Cellular factors involved in the hepatitis C virus life cycle

Figure 1 Model of hepatitis C virus particles (lipo-viral particles) secreted from cells. A: Most of the lipo-viral particles (LPV)’s membrane is a lipid monolayer. A bilayer-containing region is where the viral envelope proteins (i.e., E1 and E2) are inserted. Viral envelope proteins may also exist in the phospholipid monolayer membrane. Though the precise structure has not yet been determined, LVPs are believed to have multiple copies of Apo-E and less Apo-A1 molecules but only one Apo-B100 molecule (left). Some LPVs may not have Apo-B (right). Within the phospholipid monolayer, there are the core proteins wrapping the viral RNA genome and neutral lipids (e.g., cholesterol esters and triglycerides); B: Serum lipoproteins are possibly associated with hepatitis C virus particles in different ways.
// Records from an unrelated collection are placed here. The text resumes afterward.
-- ==== Sys2Proof/Tests/Slice0.lean ====
section
/-!
SUPPORT. Tests: what the commands' operands may be, words written out from the bundle's tables, the spec's worked
examples, and for each statement of Certificates/Slice0/Obligations.lean a state and operands that meet its hypotheses.
-/

set_option Elab.async false

namespace Sys2Proof.Tests

open Sys2Proof.Machine

/-! ## Operands -/

def callerO : Caller := ⟨.O, 0, 0⟩
def ref0 : ReqRef := ⟨0, 0, 0⟩
def aPkt : Pkt := ⟨1, false, false, 0, 0, 0, 0, 0, 0, 1, 0, 0, [], false, false, []⟩
def aShake : Shake := ⟨0, 0, 0, 0, [], true, true, 0, 0⟩

/-- A frame of 100 bytes for partition 0 with an NCT packet's header and payload. -/
def frameOf (k : Pkt) : EthFrame := ⟨100, false, false, true, some 0, false, none, true, true, headerOf k, k.payload, k.ce, k.response, k.poison⟩

def aFrame : EthFrame := frameOf aPkt
def aPicStart : PicStart := ⟨0, 0, none, [], 0, none, false⟩
def aPicEnd : PicEnd :=
  ⟨0, [], [], [], none, false, 0, [], [], [], [], false, [], [], [], false, false, 0, 0, false, false, true, false⟩
def anImage : FwImage := ⟨false, true, 0, 0, 0⟩
def anMctp : Mctp := ⟨2, false, 0, 0, false, true, true, []⟩
def aDatagram : Datagram := ⟨0, 0, 0, []⟩
def aBoot : BootIn := ⟨true, true, []⟩

theorem test_wellformed_0 :
    [(.fabricCrcFail 1 1 : Instr), .fabricCreditReturn 1 1 1 [], .cclkWrite callerO 1 1 1, .clockHold 1,
     .clockHoldEnd 1, .bundleIssue 1 none 1 [] [], .issueResume 1 1, .nop 1, .semWait 1 1, .semSignal 1 1 1,
     .fence 1, .fencePredicate 1 1, .setcnt 1 1 1, .loop 1 1 1, .amaxflush 1, .done 1, .mload 1 1 1,
     .mloadComplete 1, .mswap 1, .mmac 1 1 1 1 1, .mmacz 1 1 1 1 1, .vadd 1 1 1 1 1 1, .vsub 1 1 1 1 1 1,
     .vmul 1 1 1 1 1 1, .vfma 1 1 1 1 1 1 1, .vmax 1 1 1 1 1 1, .vmin 1 1 1 1 1 1, .viadd 1 1 1 1 1,
     .visub 1 1 1 1 1, .vimul 1 1 1 1 1, .vand 1 1 1 1 1, .vor 1 1 1 1 1, .vxor 1 1 1 1 1, .vshl 1 1 1 1 1,
     .vshr 1 1 1 1 1, .vbcast 1 1 1 1, .vcmplt 1 1 1 1 1 1, .vcmpeq 1 1 1 1 1 1, .vsel 1 1 1 1 1 1, .vrsum 1 1 1 1 1,
     .vrmax 1 1 1 1 1, .vexp2 1 1 1 1 1, .vlog2 1 1 1 1 1, .vrsqrt 1 1 1 1 1, .vrcp 1 1 1 1 1, .vsin 1 1 1 1 1,
     .vcos 1 1 1 1 1, .vcvt 1 1 1 1 1 1 1 1, .vcvtmx 1 1 1 1 1 1 1 1, .amaxCountMerge 1 1, .vrand 1 1 1,
     .vrandu 1 1 1, .vld 1 1 1 1, .vst 1 1 1 1, .sstartIn 1 1 1 1 1, .sstopIn 1 1, .sstartOut 1 1 1 1 1,
     .sstopOut 1 1, .streamEnd 1 false 1, .farRequestIssue 1 1, .unitArrival 1 1, .contractDeposit 1 1,
     .uncontractedDeposit (.unit 0 0), .pacingWindow 1, .reservedWindow 1, .semIncrementRelease 1 1].all Instr.wellFormed = true := by
  decide +kernel

theorem test_wellformed_1 :
    [(.semGrant 1 1 : Instr), .semTimeout 1, .fenceComplete 1 1, .predicateResolve 1, .shadowOpen 1 1 1 1,
     .frameFreed 1 1 1, .shadowDrained 1 1 1, .dieTreeOutput 1, .partitionDone 1, .bcastUnitIssue 1 1,
     .tileBcastTimeout 1 1, .walkStart 1 1 [], .walkEntryFetch 1 1 1, .walkSlotFill 1 1, .bankRetry 1,
     .scratchScrub 1 1 [], .stratusRetry 1 1 [], .unscheduledStratusGrant 1 1 1 [], .stratusScrub 1 1 [],
     .dieClear 1, .dieClearDone 1, .lineRead 1 1 1 1 false [] none, .lineWrite 1 1 1 .control [] false,
     .streamWriteMerge 1 1, .mscCleanRange 1 1 1, .mscDiscardRange 1 1 1, .mscCleanDiscardRange 1 1 1,
     .mscDiscardWays 1, .mscCleanWays 1, .mscMaintDone 1 1, .drizzleRead 1 1 [], .drizzleWrite 1 1 [] false,
     .refresh 1 1, .memRequestTimeout 1 1, .hostRead 1 1 1 1, .hostReadComplete 1 false [], .hostWrite 1 1 1 [],
     .move 1 1 1 1 1, .moveComplete 1 1, .moveAbort 1 1, .moveRelease 1 1, .prefetchRecord 1, .prefetchRetry 1,
     .scaleAdvance 1 1, .scaleAdvanceDone 1, .decode ref0 [], .flush ref0 [], .reset ref0 [], .release ref0 [],
     .encode ref0 [], .analyse ref0 [], .key ref0 [], .pictureStart 1 aPicStart, .bufferUnpark 1 1,
     .pictureEnd 1 aPicEnd, .outputUnpark 1 1, .decodeBudgetAbort 1 1, .drainEnd 1 1, .encodeSlice 1 [] [] [] 1 1,
     .sample ref0 [], .lookup ref0 [], .sampleRecordTake 1 1, .writerFrameDone 1 1 ⟨none, none⟩ 1,
     .ethFrameReceive 1 aFrame, .ocIcmpReply 1 ⟨true, true⟩, .data aPkt].all Instr.wellFormed = true := by
  decide +kernel

theorem test_wellformed_2 :
    [(.getReq aPkt : Instr), .signal aPkt, .ack aPkt 1, .nak aPkt, .hello aShake, .reply aShake, .rekey aPkt,
     .rekeyReply aPkt, .close aPkt, .nctPut ref0 [], .nctGet ref0 [], .nctSignal ref0 [], .nctFence ref0 [],
     .nctOpen ref0 [], .nctClose ref0 [], .nctClearError ref0 [], .nctFenceComplete 1,
     .packetTransmit 1 1 false false, .netCreditAvailable 1 1, .ackTimer 1, .retransmitTimeout 1 1, .helloTimeout 1,
     .sessionFail 1, .closeTimeout 1, .oldKeyExpiry 1, .rekeyStart 1, .rnrResend 1 1, .allReduce ref0 [],
     .reduceScatter ref0 [], .allGather ref0 [], .allToAll ref0 [], .permute ref0 [], .broadcast ref0 [],
     .collCallStart 1 1, .permuteStart 1, .collPacket aPkt, .announce aPkt, .epochClosed aPkt, .mismatch aPkt,
     .collAbort aPkt, .place aPkt, .collCallComplete 1 1 1, .form callerO 1 1, .teardown callerO 1 1,
     .replaceDie callerO 1 1, .scrubDone 1 1, .queueEnable callerO 1 1 1 1, .doorbell 1 1 1, .entryIssue 1 1 1,
     .jobStart 1 1 1, .completionRingSpace 1, .preempt 1 1, .switchQuiesced 1, .switchSaved 1, .jobResume 1,
     .pageSemSignal 1 1 1 1, .blockClockStop callerO 1 1, .blockPowerOff callerO 1 1,
     .secBlockOwnerWrite callerO 1 1, .entropyHealthFail, .drbgReseed, .loadTargetWrite callerO 1 1 1,
     .loadWrite 1 1 [], .attestNonce callerO 1 none [], .attestReportSigned .O none, .getVersion].all Instr.wellFormed = true := by
  decide +kernel

theorem test_wellformed_3 :
    [(.getCapabilities : Instr), .negotiateAlgorithms, .getDigests, .getCertificate 1 1 1, .getMeasurements 1 false,
     .spdmUnsupported 1, .fwImageWrite callerO [] anImage, .fwActivateOc callerO 1, .fwActivateAtReset callerO 1,
     .fwRaiseSvn callerO 1, .ocActivation, .ocRestartTimeout, .debugToken callerO 1 [] false, .read callerO [],
     .readSegment callerO [], .abort callerO [], .domWriteSegment callerO [], .registerWrite callerO [],
     .storeCommit false, .snapshotExpiry callerO 1 1 1, .writeTransferExpiry callerO 1 1 1, .mailboxDoorbell 1 [] 1,
     .mctpMessage anMctp, .mgmtDatagram aDatagram, .keptResponseExpiry 1 1 1, .mgmtArpIcmp false 1,
     .anemSelectWrite callerO 1 1 1, .commRestoreDefaults callerO 1 1, .containment 1, .partitionReset 1,
     .spareSwap 1 1, .groupRetire 1, .engineReset false 1, .dieReset 1, .moduleReset aBoot 1, .recoveryDone,
     .recoveryTimeout, .errPartReset callerO 1 1, .errSpareSwap callerO 1 1, .errGroupRetire callerO 1 1,
     .almanacCommit 1, .almanacWindowRead callerO 1, .almClear callerO 1 1, .almanacEraseDone, .modEnRise 1,
     .modEnFall, .inputOutOfRange, .modResetAssert, .modResetRelease 1 aBoot, .perstAssert, .perstRelease 1 aBoot,
     .railsGood 1 1 aBoot, .slotStartTimeout false, .bootStepTimeout 1, .ocReady 1, .trainingRoundDone [] [] 1 1,
     .retrainTrigger 1, .retrainDrift 1, .memGroupRetrain callerO 1 1, .retrainDone 1 false, .ethLinkUp 1,
     .ethLinkDown 1, .portRestart 1, .pcieLinkUp 1 1 false, .pcieLinkDown, .marginEdges callerO 1 1].all Instr.wellFormed = true := by
  decide +kernel

theorem test_wellformed_4 :
    [(.marginMap callerO 1 1 : Instr), .marginPcieLane callerO 1 1, .marginDone [] 1, .eyeRefresh 1 1,
     .pinFunctionWrite callerO 1 1 1, .pinSwitchComplete 1, .powerAverageTick 1 1 1, .dieTempSample [] 0,
     .powerLimitFence 1, .powerLimitShutdown 1, .thermalTrip, .refclkLoss .ref25, .refclkReturn .ref25,
     .inputInRange false, .keyStoreHandshake, .eidAssignment 1 false 1, .configurationRequest ⟨0, none⟩,
     .laneMarginingRequest 1 1 1 1].all Instr.wellFormed = true := by
  decide +kernel

theorem test_illformed_0 :
    [(.fabricCrcFail 49 1 : Instr), .fabricCreditReturn 49 1 1 [], .fabricCreditReturn 1 49 1 [],
     .fabricCreditReturn 1 1 3 [], .fabricCreditReturn 1 1 1 [3], .cclkWrite ⟨.P 16, 1, 0⟩ 1 1 1,
     .cclkWrite ⟨.O, 5, 0⟩ 1 1 1, .cclkWrite callerO 1 16 1, .clockHold 16, .clockHoldEnd 16,
     .bundleIssue 1280 none 1 [] [], .bundleIssue 1 none 5 [] [], .bundleIssue 1 none 1 [⟨32768, 0, false⟩] [],
     .bundleIssue 1 none 1 [⟨0, 16, false⟩] [], .bundleIssue 1 none 1 [] [⟨16, 0, none, false⟩],
     .bundleIssue 1 none 1 [] [⟨0, 2097152, none, false⟩], .bundleIssue 1 none 1 [] [⟨0, 0, some (0, [1]), false⟩],
     .issueResume 1280 1, .nop 1280, .semWait 1280 1, .semWait 1 256, .semSignal 1280 1 1, .semSignal 1 256 1,
     .semSignal 1 1 257, .semSignal 1 1 0, .fence 1280, .fencePredicate 1280 1, .fencePredicate 1 256,
     .setcnt 1280 1 1, .setcnt 1 4 1, .setcnt 1 1 1048576, .loop 1280 1 1, .loop 1 4 1, .loop 1 1 4096,
     .amaxflush 1280, .done 1280, .mload 1280 1 1, .mload 1 16 1, .mload 1 1 4, .mloadComplete 1280].any Instr.wellFormed = false := by
  decide +kernel

theorem test_illformed_1 :
    [(.mswap 1280 : Instr), .mmac 1280 1 1 1 1, .mmac 1 16 1 1 1, .mmac 1 1 4 1 1, .mmac 1 1 1 64 1, .mmac 1 1 1 1 4,
     .mmacz 1280 1 1 1 1, .mmacz 1 16 1 1 1, .mmacz 1 1 4 1 1, .mmacz 1 1 1 64 1, .mmacz 1 1 1 1 4,
     .vadd 1280 1 1 1 1 1, .vadd 1 64 1 1 1 1, .vadd 1 1 64 1 1 1, .vadd 1 1 1 64 1 1, .vadd 1 1 1 1 8 1,
     .vadd 1 1 1 1 1 8, .vsub 1280 1 1 1 1 1, .vsub 1 64 1 1 1 1, .vsub 1 1 64 1 1 1, .vsub 1 1 1 64 1 1,
     .vsub 1 1 1 1 8 1, .vsub 1 1 1 1 1 8, .vmul 1280 1 1 1 1 1, .vmul 1 64 1 1 1 1, .vmul 1 1 64 1 1 1,
     .vmul 1 1 1 64 1 1, .vmul 1 1 1 1 8 1, .vmul 1 1 1 1 1 8, .vfma 1280 1 1 1 1 1 1, .vfma 1 64 1 1 1 1 1,
     .vfma 1 1 64 1 1 1 1, .vfma 1 1 1 64 1 1 1, .vfma 1 1 1 1 64 1 1, .vfma 1 1 1 1 1 8 1, .vfma 1 1 1 1 1 1 8,
     .vmax 1280 1 1 1 1 1, .vmax 1 64 1 1 1 1, .vmax 1 1 64 1 1 1, .vmax 1 1 1 64 1 1].any Instr.wellFormed = false := by
  decide +kernel

theorem test_illformed_2 :
    [(.vmax 1 1 1 1 8 1 : Instr), .vmax 1 1 1 1 1 8, .vmin 1280 1 1 1 1 1, .vmin 1 64 1 1 1 1, .vmin 1 1 64 1 1 1,
     .vmin 1 1 1 64 1 1, .vmin 1 1 1 1 8 1, .vmin 1 1 1 1 1 8, .viadd 1280 1 1 1 1, .viadd 1 64 1 1 1,
     .viadd 1 1 64 1 1, .viadd 1 1 1 64 1, .viadd 1 1 1 1 8, .visub 1280 1 1 1 1, .visub 1 64 1 1 1,
     .visub 1 1 64 1 1, .visub 1 1 1 64 1, .visub 1 1 1 1 8, .vimul 1280 1 1 1 1, .vimul 1 64 1 1 1,
     .vimul 1 1 64 1 1, .vimul 1 1 1 64 1, .vimul 1 1 1 1 8, .vand 1280 1 1 1 1, .vand 1 64 1 1 1, .vand 1 1 64 1 1,
     .vand 1 1 1 64 1, .vand 1 1 1 1 8, .vor 1280 1 1 1 1, .vor 1 64 1 1 1, .vor 1 1 64 1 1, .vor 1 1 1 64 1,
     .vor 1 1 1 1 8, .vxor 1280 1 1 1 1, .vxor 1 64 1 1 1, .vxor 1 1 64 1 1, .vxor 1 1 1 64 1, .vxor 1 1 1 1 8,
     .vshl 1280 1 1 1 1, .vshl 1 64 1 1 1].any Instr.wellFormed = false := by
  decide +kernel

theorem test_illformed_3 :
    [(.vshl 1 1 64 1 1 : Instr), .vshl 1 1 1 64 1, .vshl 1 1 1 1 8, .vshr 1280 1 1 1 1, .vshr 1 64 1 1 1,
     .vshr 1 1 64 1 1, .vshr 1 1 1 64 1, .vshr 1 1 1 1 8, .vbcast 1280 1 1 1, .vbcast 1 64 1 1, .vbcast 1 1 4096 1,
     .vbcast 1 1 1 8, .vcmplt 1280 1 1 1 1 1, .vcmplt 1 8 1 1 1 1, .vcmplt 1 1 64 1 1 1, .vcmplt 1 1 1 64 1 1,
     .vcmplt 1 1 1 1 8 1, .vcmplt 1 1 1 1 1 8, .vcmpeq 1280 1 1 1 1 1, .vcmpeq 1 8 1 1 1 1, .vcmpeq 1 1 64 1 1 1,
     .vcmpeq 1 1 1 64 1 1, .vcmpeq 1 1 1 1 8 1, .vcmpeq 1 1 1 1 1 8, .vsel 1280 1 1 1 1 1, .vsel 1 64 1 1 1 1,
     .vsel 1 1 64 1 1 1, .vsel 1 1 1 64 1 1, .vsel 1 1 1 1 8 1, .vsel 1 1 1 1 1 8, .vrsum 1280 1 1 1 1,
     .vrsum 1 64 1 1 1, .vrsum 1 1 64 1 1, .vrsum 1 1 1 8 1, .vrsum 1 1 1 1 8, .vrmax 1280 1 1 1 1,
     .vrmax 1 64 1 1 1, .vrmax 1 1 64 1 1, .vrmax 1 1 1 8 1, .vrmax 1 1 1 1 8].any Instr.wellFormed = false := by
  decide +kernel

theorem test_illformed_4 :
    [(.vexp2 1280 1 1 1 1 : Instr), .vexp2 1 64 1 1 1, .vexp2 1 1 64 1 1, .vexp2 1 1 1 8 1, .vexp2 1 1 1 1 8,
     .vlog2 1280 1 1 1 1, .vlog2 1 64 1 1 1, .vlog2 1 1 64 1 1, .vlog2 1 1 1 8 1, .vlog2 1 1 1 1 8,
     .vrsqrt 1280 1 1 1 1, .vrsqrt 1 64 1 1 1, .vrsqrt 1 1 64 1 1, .vrsqrt 1 1 1 8 1, .vrsqrt 1 1 1 1 8,
     .vrcp 1280 1 1 1 1, .vrcp 1 64 1 1 1, .vrcp 1 1 64 1 1, .vrcp 1 1 1 8 1, .vrcp 1 1 1 1 8, .vsin 1280 1 1 1 1,
     .vsin 1 64 1 1 1, .vsin 1 1 64 1 1, .vsin 1 1 1 8 1, .vsin 1 1 1 1 8, .vcos 1280 1 1 1 1, .vcos 1 64 1 1 1,
     .vcos 1 1 64 1 1, .vcos 1 1 1 8 1, .vcos 1 1 1 1 8, .vcvt 1280 1 1 1 1 1 1 1, .vcvt 1 64 1 1 1 1 1 1,
     .vcvt 1 1 64 1 1 1 1 1, .vcvt 1 1 1 8 1 1 1 1, .vcvt 1 1 1 1 8 1 1 1, .vcvt 1 1 1 1 1 4 1 1,
     .vcvt 1 1 1 1 1 1 4096 1, .vcvt 1 1 1 1 1 1 1 16, .vcvtmx 1280 1 1 1 1 1 1 1, .vcvtmx 1 64 1 1 1 1 1 1].any Instr.wellFormed = false := by
  decide +kernel

theorem test_illformed_5 :
    [(.vcvtmx 1 1 64 1 1 1 1 1 : Instr), .vcvtmx 1 1 1 8 1 1 1 1, .vcvtmx 1 1 1 1 8 1 1 1, .vcvtmx 1 1 1 1 1 4 1 1,
     .vcvtmx 1 1 1 1 1 1 4096 1, .vcvtmx 1 1 1 1 1 1 1 16, .amaxCountMerge 1280 1, .amaxCountMerge 1 4096,
     .vrand 1280 1 1, .vrand 1 64 1, .vrand 1 1 8, .vrandu 1280 1 1, .vrandu 1 64 1, .vrandu 1 1 8, .vld 1280 1 1 1,
     .vld 1 64 1 1, .vld 1 1 4096 1, .vld 1 1 1 8, .vst 1280 1 1 1, .vst 1 64 1 1, .vst 1 1 4096 1, .vst 1 1 1 8,
     .sstartIn 1280 1 1 1 1, .sstartIn 1 4 1 1 1, .sstartIn 1 1 32768 1 1, .sstartIn 1 1 1 2 1,
     .sstartIn 1 1 1 1 32768, .sstopIn 1280 1, .sstopIn 1 4, .sstartOut 1280 1 1 1 1, .sstartOut 1 2 1 1 1,
     .sstartOut 1 1 32768 1 1, .sstartOut 1 1 1 4 1, .sstartOut 1 1 1 1 32768, .sstopOut 1280 1, .sstopOut 1 2,
     .streamEnd 1280 false 1, .streamEnd 1 false 4, .farRequestIssue 1280 1, .farRequestIssue 1 4].any Instr.wellFormed = false := by
  decide +kernel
HCV: Hepatitis C virus.

Figure 2 Model of cell-free virus entry into hepatocytes. Hepatitis C virus (HCV) lipo-viral particles (LPVs) may be captured by DC-SIGN on the dendritic cells or L-SIGN on the endothelium in the sinusoidal space. After transfer to Space of Disse, HCV LPVs could attach to the hepatocytes through interacting with highly sulfated heparan sulfate proteoglycans, low-density lipoprotein receptor and scavenger receptor class B type 1 (1). This attachment allows the engagement of LPVs to cluster of differentiation 81 (CD81) and then induces the epidermal growth factor receptor receptor signaling (2). Lateral diffusion of the CD81–HCV complexes results in the association of CD81–HCV with Claudin-1 (3) and then OCLIN (4). Formation of the HCV–CD81–CLDN1–OCLIN complex allows viral particles internalized through clathrin-dependent endocytosis (5). Endosomal acidification induces the fusion of viral particles possibly through E1 and leads to the release of the viral genomic RNA into cytosol (6). HSPGs: Heparan sulfate proteoglycans; HCV: Hepatitis C virus; EGFR: Epidermal growth factor receptor; LDLR: Low-density lipoprotein receptor.

Figure 3 Hepatitis C virus protein translation. A: Translation of hepatitis C virus (HCV) genomic RNA is regulated by the internal ribosome entry site in the 5’-untranslated region (5’UTR) along with a short segment of the core gene sequence, the cis-acting replication element in the NS5B coding region and by the entire 3’UTR. Binding sites for eIF3 and 40S were marked. The start and stop codons for protein translation are marked by black squares, while two recognition sites on the 5’UTR for miR122 are marked by black rectangles; B: Polyprotein is co- and post-translationally cleaved by host or viral proteases to yield the structural proteins (core, E1 and E2) and the nonstructural proteins (p7, NS2, NS3, NS4A, NS4B, NS5A and NS5B proteins). Core, E1 and E2 are processed by cellular signal peptidase (filled arrowhead). Mature core protein will be generated after further cleavage by signal peptide peptidase (empty arrowhead)[317]. The NS2/NS3 junction site is cleaved by the NS2–NS3 auto-protease[318] (empty arrow), and the remaining nonstructural proteins are processed by the NS3/4A proteinase[319] (filled arrow); C: All of the HCV proteins are associated with endoplasmic reticulum directly or indirectly[320]; D: Then, NS3, NS4A, NS4B, NS5A and NS5B proteins will form the replication complex. Core and NS5A proteins will be transferred to lipid droplets, while E1 and E2 proteins will stay in the assembly sites. IRES: Internal ribosome entry site; 5’UTR: 5’-untranslated region.

Figure 4 A proposed model for hepatitis C virus assembly. Lipid droplets (LDs) are surrounded by endoplasmic reticulum (ER)[321]. LDs with a hepatitis C virus (HCV) core and NS5A proteins are close to replication sites [double membrane vesicle (DMV)] and assembly sites. HCV genomic RNA synthesized by the replication complex (NS3–NS5B proteins) in the DMVs will be transferred by NS5A and NS3-4A proteins and encapsidated by the core proteins to form the nucleocapsid. Then, the HCV nucleocapsid will interact with glycoproteins E1/E2 in the assembly sites and bud into the ER lumen. Both Apo-B-dependent and -independent mechanisms are possibly involved in HCV particle assembly. One model shows the production of a fused form of HCV with very-low-density lipoproteins. Another model shows the budding of HCV particles with several apolipoproteins but not Apo-B. Nascent viral particles may be further lipidated by luminal lipoproteins and incorporated with exchangeable apolipoproteins. ER: Endoplasmic reticulum.